Why no ++?

Why no ++?

  • Comments 29

Oddly enough, my posting on how to handle a mad crush has become the third most popular article I've written so far.  Who knew there were so many 10 year old girls interested in programming language design? I may have to turn this into an agony column. I've posted some more techniques for handling a mad crush, for the benefit of all you 10 year old girls reading my blog. 

In other news, I was going through my email archive the other day and I found a discussion from back in the days when we were designing the VB.NET syntax that I thought might give some insight into the kinds of considerations that go into some of the smaller decisions.

A lot of people have opined that VB.NET and C# are in many ways the "same language", just with different syntax. If you were to take a chess board and change it from black and white to red and blue and you renamed all the pieces, but didn't change the more fundamental rules about the ways the pieces moved, the new game would in a very real sense be "the same game as chess," right? Whether VB.NET and C# really are in that sense mere syntactic variations on each other is a debatable point -- I think it is not nearly so cut-and-dried as some people think. There are a lot of reasons I think that, and I don't want to go into all of them today. One of the most interesting and important to me though is the most ineffable -- the "spirit" of a language in many ways both transcends its syntax and suffuses some small decisions in interesting ways.

Let's consider just one small example. VB6 did not have the += operator familiar to all C-like-language developers. In VB6 if you wanted to add ten to a number you said

x = x + 10

Looking at that, there's some textual redundancy there. Clearly the intention of the programmer is "increment the variable by ten", so why do we have to state the variable twice? This is an extremely common, simple operation so we can have a short-cut syntax for it that expresses it more compactly. (Such a shortcut, whereby a relatively cumbersome but legal syntax is replaced by a simpler syntax that adds no additional real representational power to the language is called a syntactic sugar.)

x += 10

And indeed, VB.NET has this operator.

Since incrementing a variable by one is also an extremely common operation, C-like languages have an even more compact syntactic sugar for this operation: x++ or ++x

When the decision was made to add the += operator to VB.NET, one of our consultants commented

I am pleased to see the += construct (and I assume the other similar constructs) but the increment and decrement operators ++ -- are missing; this seems like an oversight. […] if the += etc. are allowed then it is natural that the ++ be allowed.

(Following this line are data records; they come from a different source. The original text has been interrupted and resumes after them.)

-- ==== Sys2Proof/Machine/Step.lean ====
section
/-! DEFINITION. `Step` (spec/40_step_cycle.md R90). -/

namespace Sys2Proof.Machine

/-- The Step's end around the outcome of its handler. -/
def State.finish (s : State) (outcome : Host.Outcome State Fault Refusal) : Host.Outcome State Fault Refusal :=
  match outcome with
  | .next t => .next (s.endStep t)
  | .fault r => .fault r
  | .refused r => .refused r

/-- One Step (R90): nothing when a fault is latched (R173); otherwise fetch, decode, execute and the timer decay. -/
def step (s : State) : Host.Outcome State Fault Refusal :=
  match s.flt with
  | some _ => .next s
  | none =>
    if s.canFetch then s.finish (exec s.nextInstr (s.fetched s.fetchWord))
    else .next s.takeFetchFault

/-- The state whose next Step fetches and runs the word (log entry 8). -/
def State.withFetchWord (s : State) (nbits w : Nat) : State := s.placeFetchWord nbits w

end Sys2Proof.Machine
end

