-- ==== Sys2Proof/Safety.lean ====
section
/-! DEFINITION. The terms claims are stated in: what a transition leaves unchanged, what a Step runs, which pixels a
sprite covers, and the invariant of the machine. -/

namespace Sys2Proof.Machine

/-! ## Frames: every field that is not named keeps its value -/

/-- At most the general registers differ. -/
def OnlyRegsChange (s t : State) : Prop := t = { s with v := t.v }

/-- At most `pc` differs. -/
def OnlyPcChanges (s t : State) : Prop := t = { s with pc := t.pc }

/-- At most `I` differs. -/
def OnlyIChanges (s t : State) : Prop := t = { s with i := t.i }

/-- At most memory differs. -/
def OnlyMemChanges (s t : State) : Prop := t = { s with mem := t.mem }

/-- At most the display differs. -/
def OnlyDisplayChanges (s t : State) : Prop := t = { s with disp := t.disp }

/-- At most the display and the general registers differ. -/
def OnlyDisplayAndRegsChange (s t : State) : Prop := t = { s with disp := t.disp, v := t.v }

/-- At most the stack, its count and `pc` differ. -/
def OnlyStackAndPcChange (s t : State) : Prop := t = { s with stk := t.stk, sc := t.sc, pc := t.pc }

/-- At most `DT` differs. -/
def OnlyDtChanges (s t : State) : Prop := t = { s with dt := t.dt }

/-- At most `ST` differs. -/
def OnlyStChanges (s t : State) : Prop := t = { s with st := t.st }

/-- At most the model's own input fields differ. -/
def OnlyInputsDiffer (s t : State) : Prop := t = { s with inputs := t.inputs, tick := t.tick }

/-- A handler that faulted: the latch holds the record of R171 (the instruction's address is `pc` minus 2, its word is
`IR`), `pc` is at the instruction again, and nothing else changed (spec/60_exceptions.md R172). -/
def FaultTaken (s t : State) (cause : FltCause) (info : Option Nat) : Prop :=
  t = { s with pc := s.pc - 2#16, flt := some ⟨cause, s.pc - 2#16, some s.ir, info⟩ }

/-! ## What a Step runs -/

/-- The Step that begins in `s` runs the instruction `i`: no fault is latched, both bytes at `pc` lie in the space, and
they decode to `i` (spec/40_step_cycle.md R90 to R92). -/
def State.Runs (s : State) (i : Instr) : Prop := s.flt = none ∧ s.pc.toNat + 1 ≤ 0xFFF ∧ decode s.fetchWord = i

/-! ## Sprites (spec/45_display.md R151) -/

/-- Bit (row `r`, column `c`) of the `n`-row sprite at `I` is set; column 0 is the most significant bit. -/
def State.SpriteBit (s : State) (n : Nibble) (r c : Nat) : Prop :=
  r < n.toNat ∧ c < 8 ∧ (s.readByte (s.i.toNat + r)).getLsbD (7 - c) = true

/-- The linear index of the sprite's pixel (row `r`, column `c`) drawn at `V[x]`, `V[y]`. -/
def State.spriteIndex (s : State) (x y : Nibble) (r c : Nat) : Nat :=
  ((s.reg y).toNat % 32 + r) * 64 + ((s.reg x).toNat % 64 + c)

/-- A set bit of the sprite falls on the pixel. -/
def State.Covers (s : State) (x y n : Nibble) (idx : Nat) : Prop :=
  ∃ r c, s.SpriteBit n r c ∧ idx = s.spriteIndex x y r c

/-! ## The invariant -/

/-- The record in the latch says what stopped the machine, in the state it stopped in: the address is `pc`, the condition
of its cause holds, and word and info are there exactly where R171 gives them. -/
def FltRecord.fits (f : FltRecord) (s : State) : Bool :=
  (f.pc == s.pc) &&
  match f.cause with
  | .fetchRange => (f.ir == none) && (f.info == some s.pc.toNat) && decide (0xFFF ≤ s.pc.toNat)
  | .memRange => f.ir.isSome && (f.info == some (max s.i.toNat 0x1000))
  | .displayRange => f.ir.isSome && (match f.info with
      | some idx => decide (2048 ≤ idx) && decide (idx ≤ 2950)
      | none => false)
  | .stackOverflow => f.ir.isSome && (f.info == none) && (s.sc == 16)
  | .stackUnderflow => f.ir.isSome && (f.info == none) && (s.sc == 0)

/-- The latch is empty or holds a fitting record. -/
def State.latchFits (s : State) : Bool :=
  match s.flt with
  | none => true
  | some f => f.fits s

/-- Every valid stack entry is the address after a fetched instruction (spec/41_control_transfer.md R100). -/
abbrev State.StackHoldsReturnAddresses (s : State) : Prop :=
  ∀ k : Fin 16, k.val < s.sc.val → 2 ≤ (s.stk[k.val]).toNat ∧ (s.stk[k.val]).toNat ≤ 0x1000

/-- The invariant: memory is in its canonical form, `pc` is at most 0x10FE (the largest target of 0xBnnn, R103), every
valid stack entry is a return address, and the latch fits the state. -/
abbrev State.Inv (s : State) : Prop :=
  s.mem.wf s.glyphs = true ∧ s.pc.toNat ≤ 0x10FE ∧ s.StackHoldsReturnAddresses ∧ s.latchFits = true

end Sys2Proof.Machine
end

Actually, it isn't as natural as you might think, because VB.NET and C# are NOT mere syntactic variations on each other, and nor should they be. The reason why VB.NET doesn't have the increment operator illustrates the difference in spirit between VB.NET and C#. In fact, it is NOT the case that a C-like k++ is syntactic sugar for a VB-like k += 1 This is because in VB there has always been a strong line drawn between statements and expressions. Not so in languages like C. This is a perfectly legal C (and, for that matter, JScript) fragment, for instance:

{
  2 + 2;
}

Not a particularly useful fragment, one that would probably produce a compiler warning, but legal -- because in C, a bare expression with no side effects is a legal statement.

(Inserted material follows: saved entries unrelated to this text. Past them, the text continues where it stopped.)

/-! ### Timers, keys, the no-op, the outside -/

theorem witness_ReadDelayGivesTimer :
    0xFF07#16 &&& 0xF0FF#16 = 0xF007#16 ∧ (prog 0xF307).Runs (.ldVxDt 0x3#4) :=
  ⟨by decide, by decide, by decide, by decide⟩
theorem witness_WaitKeyTakesLowestKey : 0xFF0A#16 &&& 0xF0FF#16 = 0xF00A#16 ∧
    (∃ s : State, s.key.getLsbD 15 = true ∧ ∀ j, j < 15 → s.key.getLsbD j = false) ∧
    (∃ s : State, ∀ k, k < 16 → s.key.getLsbD k = false) ∧
    ∃ s : State, s.Runs (.ldVxK 0x4#4) ∧ s.key = 0#16 :=
  ⟨by decide, ⟨feed State.reset 0x8000#16 0x00#8, by decide, by decide⟩, ⟨feed State.reset 0x0000#16 0x00#8, by decide⟩,
    ⟨feed (prog 0xF40A) 0x0000#16 0x00#8, ⟨by decide, by decide, by decide⟩, by decide⟩⟩
theorem witness_TimerWritesDecayAtOnce : 0xFF15#16 &&& 0xF0FF#16 = 0xF015#16 ∧ 0xFF18#16 &&& 0xF0FF#16 = 0xF018#16 ∧
    (prog 0xF215).Runs (.ldDtVx 0x2#4) ∧ (prog 0xF218).Runs (.ldStVx 0x2#4) :=
  ⟨by decide, by decide, ⟨by decide, by decide, by decide⟩, by decide, by decide, by decide⟩
theorem witness_UnmappedWordIsNoOp : (∀ row ∈ opcodeRows, row.hits 0x8128#16 = false) ∧
    (prog 0x8128).Runs (.unmapped 0x8128#16) :=
  ⟨Laws.Canonical.unmapped 0x8128#16 (by decide), by decide, by decide, by decide⟩
theorem witness_LoaderPlacesImage : (List.replicate 3584 0#8).length ≤ 3584 ∧ 3584 < (List.replicate 3585 0#8).length := by
  simp only [List.length_replicate]; decide
theorem witness_LoaderPlacesImage_write :
    (∃ t, State.reset.loaderWrite 0x200 0x60#8 = some t) ∧ (∃ t, State.reset.loaderWrite 0xFFF 0x60#8 = some t) ∧
    State.reset.loaderWrite 0x1FF 0x60#8 = none ∧ State.reset.loaderWrite 0x1000 0x60#8 = none ∧
    State.reset.mem.wf State.reset.glyphs = true :=
  ⟨⟨_, rfl⟩, ⟨_, rfl⟩, rfl, rfl, by decide⟩

end Sys2Proof.Tests
end

section
/-! The operand fields of an instruction word, as numbers (spec/00_scope.md R8). -/

namespace Sys2Proof

/-- A bit range of a word, as a number: drop the bits below it, keep as many as it is long. Every field is one. -/
theorem extract_toNat (w : Word) (start len : Nat) :
    (w.extractLsb' start len).toNat = w.toNat / 2 ^ start % 2 ^ len := by
  rw [BitVec.extractLsb'_toNat, Nat.shiftRight_eq_div_pow]

/-- The fields that begin at bit 0 are remainders. -/
theorem lowBits_toNat (w : Word) (len : Nat) : (w.extractLsb' 0 len).toNat = w.toNat % 2 ^ len := by
  rw [extract_toNat, Nat.pow_zero, Nat.div_one]

/-- The primary key needs no bound from above: a word has no bit beyond it. -/
theorem fieldP_toNat (w : Word) : (fieldP w).toNat = w.toNat / 4096 := by
  have hrange : (fieldP w).toNat = w.toNat / 2 ^ 12 % 2 ^ 4 := extract_toNat w 12 4
  have hword : w.toNat < 2 ^ 16 := w.isLt
  omega

theorem fieldX_toNat (w : Word) : (fieldX w).toNat = w.toNat / 256 % 16 := extract_toNat w 8 4

theorem fieldY_toNat (w : Word) : (fieldY w).toNat = w.toNat / 16 % 16 := extract_toNat w 4 4

theorem fieldN_toNat (w : Word) : (fieldN w).toNat = w.toNat % 16 := lowBits_toNat w 4

theorem fieldKk_toNat (w : Word) : (fieldKk w).toNat = w.toNat % 256 := lowBits_toNat w 8

theorem fieldNnn_toNat (w : Word) : (fieldNnn w).toNat = w.toNat % 4096 := lowBits_toNat w 12

/-- Settles O1: each field is a bit range of the word, whose number `extract_toNat` gives. -/
theorem fieldsAreTheNamedBits : Obligations.FieldsAreTheNamedBits := fun w =>
  ⟨fieldP_toNat w, fieldX_toNat w, fieldY_toNat w, fieldN_toNat w, fieldKk_toNat w, fieldNnn_toNat w⟩

end Sys2Proof
end

section
/-! A word that no row of the opcode table matches is a no-op (spec/30_encoding.md R77, R78). -/

namespace Sys2Proof

variable {w u : Word}

/-! ## Where each family of R76 has no handler -/

theorem decodeFamily0_eq_unmapped_iff :
    decodeFamily0 w = .unmapped u ↔ u = w ∧ w.toNat % 16 ∉ [0x0, 0xE] := by
  unfold decodeFamily0
  split <;> simp_all [fieldN_toNat, eq_comm]

theorem decodeFamily8_eq_unmapped_iff :
    decodeFamily8 w = .unmapped u ↔
      u = w ∧ w.toNat % 16 ∉ [0x0, 0x1, 0x2, 0x3, 0x4, 0x5, 0x6, 0x7, 0xE] := by
  unfold decodeFamily8
  split <;> simp_all [fieldN_toNat, eq_comm]

theorem decodeFamilyE_eq_unmapped_iff :
    decodeFamilyE w = .unmapped u ↔ u = w ∧ w.toNat % 16 ∉ [0x1, 0xE] := by
  unfold decodeFamilyE
  split <;> simp_all [fieldN_toNat, eq_comm]

theorem decodeFamilyF_eq_unmapped_iff :
    decodeFamilyF w = .unmapped u ↔
      u = w ∧ w.toNat % 256 ∉ [0x07, 0x0A, 0x15, 0x18, 0x1E, 0x29, 0x33, 0x55, 0x65] := by
  unfold decodeFamilyF
  split <;> simp_all [fieldKk_toNat, eq_comm]

/-! ## The unmapped space -/

theorem primaryKey_lt (w : Word) : w.toNat / 4096 < 16 := by
  have := w.isLt
  omega

/-- The enumeration of R78 is the complement of the keys of R76, family by family. -/
theorem unmappedWord_iff :
    unmappedWord w = true ↔
      (w.toNat / 4096 = 0x0 ∧ w.toNat % 16 ∉ [0x0, 0xE]) ∨
      (w.toNat / 4096 = 0x8 ∧ w.toNat % 16 ∉ [0x0, 0x1, 0x2, 0x3, 0x4, 0x5, 0x6, 0x7, 0xE]) ∨
      (w.toNat / 4096 = 0xE ∧ w.toNat % 16 ∉ [0x1, 0xE]) ∨
      (w.toNat / 4096 = 0xF ∧ w.toNat % 256 ∉ [0x07, 0x0A, 0x15, 0x18, 0x1E, 0x29, 0x33, 0x55, 0x65]) := by
  simp only [unmappedWord, List.contains_cons, List.contains_nil, Bool.or_eq_true, Bool.and_eq_true,
    Bool.not_eq_true', beq_iff_eq, beq_eq_false_iff_ne, ne_eq, Bool.or_eq_false_iff, Bool.or_false,
    ← BitVec.toNat_inj, and_F000_toNat, and_000F_toNat, and_00FF_toNat, BitVec.toNat_ofNat,
    List.mem_cons, List.not_mem_nil, or_false, not_or]
  omega

/-- Exactly the words of R78 decode to `UNMAPPED`, each kept whole: a direct primary key has a handler, and the four
families are `decodeFamily0_eq_unmapped_iff` to `decodeFamilyF_eq_unmapped_iff`. -/
theorem decode_eq_unmapped_iff : decode w = .unmapped u ↔ u = w ∧ unmappedWord w = true := by
  have hkey : w.toNat / 4096 < 16 := primaryKey_lt w
  rw [unmappedWord_iff, decode, fieldP_toNat]
  interval_cases w.toNat / 4096 <;>
    simp [decodeFamily0_eq_unmapped_iff, decodeFamily8_eq_unmapped_iff, decodeFamilyE_eq_unmapped_iff,
      decodeFamilyF_eq_unmapped_iff]

/-- A word that no row of the opcode table matches is one R78 enumerates: its primary key is none of the direct ones, and
in its family the secondary key is none of the rows'. -/
theorem unmappedWord_of_no_row_hits (h : ∀ row ∈ opcodeRows, row.hits w = false) : unmappedWord w = true := by
  have hkey : w.toNat / 4096 < 16 := primaryKey_lt w
  rw [unmappedWord_iff]
  simp only [opcodeRows, opcodeRowsLow, opcodeRows8, opcodeRowsHigh, opcodeRowsF, List.cons_append, List.nil_append,
    List.forall_mem_cons, OpcodeRow.hits, Laws.Canonical.beq_F000, Laws.Canonical.beq_F00F, Laws.Canonical.beq_F0FF,
    decide_eq_false_iff_not] at h
  interval_cases w.toNat / 4096 <;> simp_all

end Sys2Proof

namespace Sys2Proof.Machine

variable {w : Word} {s : State}

/-! ## The Step of an unmapped word -/

theorem exec_unmapped (w : Word) (s : State) : exec (.unmapped w) s = .next s := rfl

theorem State.Runs.fetchWord_of_unmapped (h : s.Runs (.unmapped w)) : s.fetchWord = w := by
  obtain ⟨-, -, hdecode⟩ := h
  exact (decode_eq_unmapped_iff.mp hdecode).1.symm

theorem step_unmapped (h : s.Runs (.unmapped w)) : step s = .next (s.fetched w).decayTimers.nextInput := by
  have hfetch : s.fetchWord = w := State.Runs.fetchWord_of_unmapped h
  have hmeaning : exec (.unmapped w) (s.fetched s.fetchWord) = .next (s.fetched w) := by rw [hfetch, exec_unmapped]
  have hflt : (s.fetched w).flt = none := h.1
  exact step_of_runs_ok h hmeaning hflt

/-- Settles O59: a word no row matches is in the unmapped space, where the decoder has no handler; its Step is the fetch
and the Step's end. -/
theorem unmappedWordIsNoOp : Obligations.UnmappedWordIsNoOp :=
  ⟨fun _ h => decode_eq_unmapped_iff.mpr ⟨rfl, unmappedWord_of_no_row_hits h⟩, exec_unmapped,
    fun _ s h => ⟨_, step_unmapped h, rfl, decay_toNat s.dt, decay_toNat s.st⟩⟩

end Sys2Proof.Machine
end

section
/-! Jump and Jump-indexed (spec/41_control_transfer.md R101, R103). -/

namespace Sys2Proof

variable {w k : Word}

/-! ## The words of a direct primary key (spec/30_encoding.md R73, R74) -/

/-- A match of the row mask 0xF000 fixes the primary key, which is all that the dispatch of a direct key looks at. -/
theorem fieldP_of_and_F000 (h : w &&& 0xF000#16 = k) : (fieldP w).toNat = k.toNat / 4096 := by
  rw [← h, and_F000_toNat, Nat.mul_div_cancel _ (by decide), fieldP_toNat]

theorem decode_eq_jp (h : w &&& 0xF000#16 = 0x1000#16) : decode w = .jp (fieldNnn w) := by
  have hkey : (fieldP w).toNat = 0x1 := fieldP_of_and_F000 h
  simp only [decode, hkey]

theorem decode_eq_jpV0 (h : w &&& 0xF000#16 = 0xB000#16) : decode w = .jpV0 (fieldNnn w) := by
  have hkey : (fieldP w).toNat = 0xB := fieldP_of_and_F000 h
  simp only [decode, hkey]

end Sys2Proof

namespace Sys2Proof.Machine

/-! ## What the two handlers do -/

theorem onlyPcChanges_setPc (s : State) (a : Word) : OnlyPcChanges s (s.setPc a) := rfl

/-- The largest target is 0xFF + 0xFFF = 0x10FE, so the 16-bit sum does not wrap. -/
theorem State.indexedTarget_toNat (s : State) (nnn : Addr12) :
    (s.indexedTarget nnn).toNat = (s.reg 0x0#4).toNat + nnn.toNat := by
  have hbyte : (s.reg 0x0#4).toNat < 2 ^ 8 := (s.reg 0x0#4).isLt
  have haddr : nnn.toNat < 2 ^ 12 := nnn.isLt
  rw [State.indexedTarget, BitVec.toNat_add, zextByte_toNat, zextAddr_toNat, Nat.mod_eq_of_lt (by omega)]

theorem exec_jp (nnn : Addr12) (s : State) : exec (.jp nnn) s = .next (s.setPc (zextAddr nnn)) := rfl

theorem exec_jpV0 (nnn : Addr12) (s : State) : exec (.jpV0 nnn) s = .next (s.setPc (s.indexedTarget nnn)) := rfl

/-- Settles O29: the primary keys 0x1 and 0xB are direct, and each handler is one write of `pc`, whose value
`zextAddr_toNat` and `State.indexedTarget_toNat` give as a number. -/
theorem jumpsSetProgramCounter : Obligations.JumpsSetProgramCounter :=
  ⟨fun _ => decode_eq_jp, fun _ => decode_eq_jpV0,
    fun nnn s => ⟨_, exec_jp nnn s, onlyPcChanges_setPc s _, zextAddr_toNat nnn⟩,
    fun nnn s => ⟨_, exec_jpV0 nnn s, onlyPcChanges_setPc s _, s.indexedTarget_toNat nnn⟩⟩

end Sys2Proof.Machine
end

section
/-! The conditional skips (spec/42_skips.md R110 to R115). -/

namespace Sys2Proof

variable {w k : Word}

/-! ## The words of the six skips (spec/30_encoding.md R73, R74, R76) -/

theorem decode_eq_seImm (h : w &&& 0xF000#16 = 0x3000#16) : decode w = .seImm (fieldX w) (fieldKk w) := by
  have hkey : (fieldP w).toNat = 0x3 := fieldP_of_and_F000 h
  simp only [decode, hkey]

theorem decode_eq_sneImm (h : w &&& 0xF000#16 = 0x4000#16) : decode w = .sneImm (fieldX w) (fieldKk w) := by
  have hkey : (fieldP w).toNat = 0x4 := fieldP_of_and_F000 h
  simp only [decode, hkey]

theorem decode_eq_seReg (h : w &&& 0xF000#16 = 0x5000#16) : decode w = .seReg (fieldX w) (fieldY w) := by
  have hkey : (fieldP w).toNat = 0x5 := fieldP_of_and_F000 h
  simp only [decode, hkey]

theorem decode_eq_sneReg (h : w &&& 0xF000#16 = 0x9000#16) : decode w = .sneReg (fieldX w) (fieldY w) := by
  have hkey : (fieldP w).toNat = 0x9 := fieldP_of_and_F000 h
  simp only [decode, hkey]

/-- A match of the row mask 0xF00F fixes the primary key and the low nibble, which is all that the dispatch of a family
keyed on `IR[3:0]` looks at. -/
theorem keys_of_and_F00F (h : w &&& 0xF00F#16 = k) :
    (fieldP w).toNat = k.toNat / 4096 ∧ (fieldN w).toNat = k.toNat % 16 := by
  have hnum : w.toNat / 4096 * 4096 + w.toNat % 16 = k.toNat := by rw [← h, and_F00F_toNat]
  rw [fieldP_toNat, fieldN_toNat]
  omega

theorem decode_eq_skp (h : w &&& 0xF00F#16 = 0xE00E#16) : decode w = .skp (fieldX w) := by
  obtain ⟨hkey, hlow⟩ : (fieldP w).toNat = 0xE ∧ (fieldN w).toNat = 0xE := keys_of_and_F00F h
  simp only [decode, hkey, decodeFamilyE, hlow]

theorem decode_eq_sknp (h : w &&& 0xF00F#16 = 0xE001#16) : decode w = .sknp (fieldX w) := by
  obtain ⟨hkey, hlow⟩ : (fieldP w).toNat = 0xE ∧ (fieldN w).toNat = 0x1 := keys_of_and_F00F h
  simp only [decode, hkey, decodeFamilyE, hlow]

end Sys2Proof

namespace Sys2Proof.Machine

variable {s : State} {i : Instr} {c : Bool} {P Q : Prop}

/-! ## What the six handlers do -/

theorem onlyPcChanges_skipIf (s : State) (c : Bool) : OnlyPcChanges s (s.skipIf c) := by
  cases c with
  | true => exact onlyPcChanges_setPc s _
  | false => rfl

/-- The one argument behind the six skips: a handler that is `skipIf` of a condition advances `pc` where the condition
is true, and leaves it where the condition is false. -/
theorem exec_skipIf_pc (hexec : exec i s = .next (s.skipIf c)) (hskip : P → c = true) (hstay : Q → c = false) :
    ∃ t, exec i s = .next t ∧ OnlyPcChanges s t ∧ (P → t.pc = s.pc + 2#16) ∧ (Q → t.pc = s.pc) :=
  ⟨_, hexec, onlyPcChanges_skipIf s c, fun hP => by simp [hskip hP], fun hQ => by simp [hstay hQ]⟩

In C it is also legal to go to the other end of the spectrum and say

x = (k += 1);

k += 1 is an expression in C which returns the assigned value and as a side effect assigns the value to k (and then to x). Most sensible people never use this fact about the += operator, but it is nonetheless true in C because C makes weak distinctions between statements and expressions.

That's not the case in VB.NET. In VB k += 1 is not an expression, it is a statement, and ne'er the twain shall meet.  Such a bizarre construction is a syntax error in VB.NET.

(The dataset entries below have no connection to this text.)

-- ==== Sys2Proof/Machine/Operands.lean ====
section
/-! DEFINITION. Where operands come from: the register window by offset (R20), the operand registers (R27) and
their snapshot at accept (R91). -/

namespace Sys2Proof.Machine

/-- The byte offset of a register slot from `BASE` (R20). -/
def Reg.offset : Reg → Nat
  | .status => 0x00
  | .x0 => 0x04
  | .x1 => 0x08
  | .y0 => 0x0C
  | .y1 => 0x10
  | .color => 0x14
  | .cmd => 0x18
  | .reserved => 0x1C

/-- The register slot at an offset, if the offset is one of the eight that R51 admits. -/
def regAt : Nat → Option Reg
  | 0x00 => some .status
  | 0x04 => some .x0
  | 0x08 => some .x1
  | 0x0C => some .y0
  | 0x10 => some .y1
  | 0x14 => some .color
  | 0x18 => some .cmd
  | 0x1C => some .reserved
  | _ => none

/-- `v[15:0]`, the part of a written value that an operand register stores (R27). -/
def operandBits (v : Word) : Half := v.extractLsb' 0 16

/-- `zext_32` of an operand register, as a host read returns it (R27). -/
def zext32 (h : Half) : Word := h.setWidth 32

/-- The copy of the operand registers taken at accept (R91). -/
def State.snapshot (s : State) : Snapshot where
  x0 := s.x0
  x1 := s.x1
  y0 := s.y0
  y1 := s.y1
  color := s.color

end Sys2Proof.Machine
end

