-- ==== Sys2Proof/Machine/Agents.lean ====
section
/-! DEFINITION. The agents of R4, one turn each: the host with its program (R11, R79), the sequencer, the
transport, and the platform's reset. -/

namespace Sys2Proof.Machine

/-- The host's read of STATUS, as `WAIT` and SETWIN make it (R79). -/
def State.pollStatus (s : State) : State := s.logHost (.readData s.statusWord)

/-- One statement of the host's program, with `rest` behind it. `s` still has the statement at the head of its
program: `WAIT` stays there while STATUS[0] reads 1, and SETWIN's check ends the whole program when STATUS[1] reads 1
(R79; DESIGN CHOICE, assumption 16). -/
def hostStmt (st : HostStmt) (rest : List HostStmt) (s : State) : Host.Outcome State Fault Refusal :=
  match st with
  | .access a => hostAccess a { s with program := rest }
  | .wait =>
    if s.statusWord.getLsbD 0 then .next s.pollStatus
    else .next { s.pollStatus with program := rest }
  | .checkRange =>
    if s.statusWord.getLsbD 1 then .next { s.pollStatus.logHost (.stopped .rangeError) with program := [] }
    else .next { s.pollStatus with program := rest }
  | .delay _ => .next { s with program := rest }

/-- The host's turn: one statement of its program (R54). With no program left the turn passes. -/
def hostStep (s : State) : Host.Outcome State Fault Refusal :=
  match s.program with
  | [] => .next s
  | st :: rest => hostStmt st rest s

/-- One agent's turn (R4). -/
def takeTurn (t : Turn) (s : State) : Host.Outcome State Fault Refusal :=
  match t with
  | .host => hostStep s
  | .sequencer => .next (seqStep s)
  | .transport r => .next (transportStep r s)
  | .reset d => .next (resetStep d s)

/-- The machine's step: whoever is next takes a turn. With no turn listed nothing moves. -/
def nextTurn (s : State) : Host.Outcome State Fault Refusal :=
  match s.turns with
  | [] => .next s
  | t :: ts => takeTurn t { s with turns := ts }

/-- A 32-bit host write of `v` at `BASE + off` (R7, R11). -/
def writeAt (c : Config) (off : Nat) (v : Word) : HostStmt :=
  .access { addr := c.base + off, width := 32, kind := .write v }

/-- A 32-bit host read at `BASE + off` (R7, R11). -/
def readAt (c : Config) (off : Nat) : HostStmt :=
  .access { addr := c.base + off, width := 32, kind := .read }

/-- `s` with an agent's turn put before the others. Every state with a turn listed is of this form. -/
def State.turnNext (t : Turn) (s : State) : State := { s with turns := t :: s.turns }

/-- `s` with the host as the next agent to move, and `st` as its next statement. -/
def State.hostNext (st : HostStmt) (s : State) : State :=
  { s with program := st :: s.program, turns := .host :: s.turns }

/-- `s` with the word of `nbits` bits as the host's next write to CMD, and the host as the next agent to move. -/
def offerCommand (s : State) (nbits w : Nat) : State :=
  s.hostNext (writeAt s.cfg Reg.cmd.offset (BitVec.ofNat 32 (w % 2 ^ nbits)))

/-- The register and the value that the host's next statement writes, if it is a write that the block takes. -/
def State.hostWrite (s : State) : Option (Reg × Word) :=
  match s.program with
  | .access a :: _ =>
    match a.kind with
    | .read => none
    | .write v => if inWindow s.cfg a.addr then (a.target s.cfg).map fun r => (r, v) else none
  | _ => none

/-- The register and the value that the next step writes, if it is a host write that the block takes. -/
def State.nextWrite (s : State) : Option (Reg × Word) :=
  match s.turns with
  | .host :: _ => s.hostWrite
  | _ => none

end Sys2Proof.Machine
end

But k++ is an expression. You can say in C

x = (k++) * (++k);

And get both the side effects (two increments), the multiplication and the assignment to x. This is an extremely common usage in C-like languages, so if we were going to add the ++ operator, then developers would expect that k++ is an expression in VB.NET, not a statement. (The fact that they are expressions explains why there are two forms -- one form returns the value of the variable before it is incremented, the other after.)

If you make the increment operator only legal in statements -- alone on a single line -- then saving that keystroke is clearly not worth the testing effort that would go into this -- much less the dev effort, the documentation effort, the localization effort, the specs that would have to be written, etc.

But if you make it a legal expression in VB.NET, you run into all kinds of problems. This operator causes problems in C-like languages, and it would cause the same problems in VB.NET.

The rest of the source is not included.